Thirty years later and that snake looks in rude health. What happened? How is it that by-the-sea sculpture projects are big and getting bigger, no self-respecting freeway is complete without some funky sculptural ornamentation and installation art is the weapon of choice for countless artists? The trick was to keep an eye on that snake. It didn’t die, just changed its skin and address. American art critic Rosalind Krauss nailed it in 1979 when she introduced the idea of ‘sculpture in an expanded field.’ Through this new deal sculpture got to keep its brand name but it did have to concede territory. Sculpture could keep on calling itself sculpture provided it was also about everything else. Like, somehow the spacy bits between object, artist and viewer were sculpture too. Couldn’t be simpler.
Talking of expanded fields, the 5th McClelland Sculpture Survey is currently reaping the benefits of expanding into some of its ‘new’ territory, adjacent to the Gallery and existing Sculpture Park. This area heavily wooded, ti tree scrub. There are paths and the odd clearing but there is a sense that, once on the Survey trail, you are being swallowed by the bush. Most works are visually isolated from each other. They just appear. This dynamic works a treat for sculptures such as Christopher Langton’s Away with the fairies, a group of sexed up animatrons who look like runaways from a teen party teleportation caper gone wrong. Likewise for Troy Emery’s Golden Beast which blocks the path like a spangled Gay Mardi Gras Yeti which everyone knows must be obeyed. Add to this Matt Calvert’s cookie cutter kid, Boy pointing down, which commands a clearing with the kind of purposeful gesture I thought only Flat Stanley was capable of. So many works feed off this peek-a-boo dynamic. It fires at the get-go with Anton McMurray’s Seed which greets Survey trekkers while they are still putting on the sunblock. The McClelland Survey team must have Seed high on its praise the lord list because it has ‘enter’ written all over it from its gonzo-gothic tips to its stolidly classical roots.

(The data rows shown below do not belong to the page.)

/-- The last write of a running operation is made: its entries free and its note is made (R141, R149). -/
def retireOp (s : State) (cl : Nat) (o : PressOp) : State :=
  let s := padStores s cl o.stores
  let s := modClu s cl (fun c => { c with queue := c.queue.erase o, retired := c.retired + 1 })
  startShim (makeNote s cl o) cl o.press

def execPressOpRetire (cl press : Nat) (s : State) : Host.Outcome State Fault Refusal :=
  .next (match headOp (clu s cl).queue press with
    | some (o, _) => if o.running then retireOp s cl o else s
    | none => s)

/-- The oldest waiting note of a press whose drawer has room: a note waits for its own drawer only (R149). -/
def firstNote (c : Cluster) (p : Nat) : Option Note :=
  c.notes.find? (fun n => decide (n.press = p) && decide ((tget {} c.drawers n.drawer).words.length < 1024))

def execNotePush (cl press : Nat) (s : State) : Host.Outcome State Fault Refusal :=
  .next (match firstNote (clu s cl) press with
    | some n => deliverNote (modClu s cl (fun c => { c with notes := c.notes.erase n })) cl n
    | none => s)

/-- R140: shim load on a press with a queued operation stops. -/
def execShimLoadStop (cl press : Nat) (s : State) : Host.Outcome State Fault Refusal :=
  .next (if 0 < pressLoad (clu s cl) press then
      modClu s cl (fun c => { c with shim := c.shim &&& ~~~(1#4 <<< press) })
    else s)

/-- A store cut at every `k` bytes, each piece under the tile of its place: tile `t`, then `t + 1`, and so on. -/
def tileCut (k t : Nat) (x : Nat × List Byte) : List (Nat × Nat × List Byte) :=
  (List.range ((x.2.length + k - 1) / k)).map (fun c => (t + c, x.1 + c * k, (x.2.drop (c * k)).take k))

/-- A row of READOUT by 64 × 64 tiles; a panel belongs to the tile of its last value. -/
def readoutTiles (r : List Byte) (i : Nat) (x : Nat × List Byte) : List (Nat × Nat × List Byte) :=
  let row := i / 64 * (Rec.n r / 64)
  match fmtD (Rec.fmtO r) with
  | .scalar f => tileCut (8 * f.width) row x
  | .panel _ => (tileCut 64 0 x).map (fun e => (row + Nat.min ((60 * e.1 + 59) / 64) (Rec.n r / 64 - 1), e.2))

/-- A store of ATTN_BLOCK: a tile of the score area is 64 keys of all the query rows, of O and OUT it is 64 columns. -/
def attnTiles (r : List Byte) (x : Nat × List Byte) : List (Nat × Nat × List Byte) :=
  if Rec.stat r ≤ x.1 ∧ x.1 < Rec.stat r + 512 then [(0, x)]
  else if Rec.score r ≤ x.1 ∧ x.1 < Rec.score r + 256 * Rec.nk r then tileCut 256 100 x
  else if Rec.o r ≤ x.1 ∧ x.1 < Rec.o r + 256 * Rec.d r then tileCut 256 200 x
  else tileCut (x.2.length * 64 / Rec.d r) 300 x

/-- One store of a running operation, the `k`th of its list, by the tiles that it belongs to. -/
def storeTiles (r : List Byte) (k : Nat) (x : Nat × List Byte) : List (Nat × Nat × List Byte) :=
  match Rec.opcode r with
  | 3 => readoutTiles r k x
  | 8 => attnTiles r x
  | _ => [(k / 64, x)]

/-- R151: a running operation stops at a 64 × 64 tile boundary. Which tiles have been written is left open. -/
def cutOp (s : State) (cl : Nat) (o : PressOp) : State :=
  let n := s.freeCtr
  let s := { s with freeCtr := n + 1 }
  let tiles := o.stores.zipIdx.flatMap (fun e => storeTiles o.record e.2 e.1)
  let kept := (tiles.filter (fun e => Config.freeAt n e.1 % 2 = 1)).map Prod.snd
  let s := modClu (padStores s cl kept) cl (fun c => { c with queue := c.queue.erase o })
  startShim s cl o.press

end Sys2Proof.Machine
end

The Survey Award has gone this time around to Adelaide artist Greg Johns for his At the centre (there is nothing). Johns is a determined survivor of the 1970s – 1980s turf wars, which (in Adelaide at least) cast object makers against ideologues. These were testing times in which artists committed to making welded steel sculptures were type cast as patriarchal, knuckle-dragging formalists. But Johns is old school, who took from his mentor, Bert Flugelman, the lesson that nothing beats time in the studio. So he just kept working and thinking and in the process transformed his work from heeding the sirens’ call to geometric cadence to embracing elements of paradox and duality which give his current work, and At the centre (there is nothing) in particular, poetic presence. When engaging with this work be alert to the sudden visual ‘flip flops’ which in a handful of steps can translate a circle into a square and a cluster of subatomic protons into a medieval rose window.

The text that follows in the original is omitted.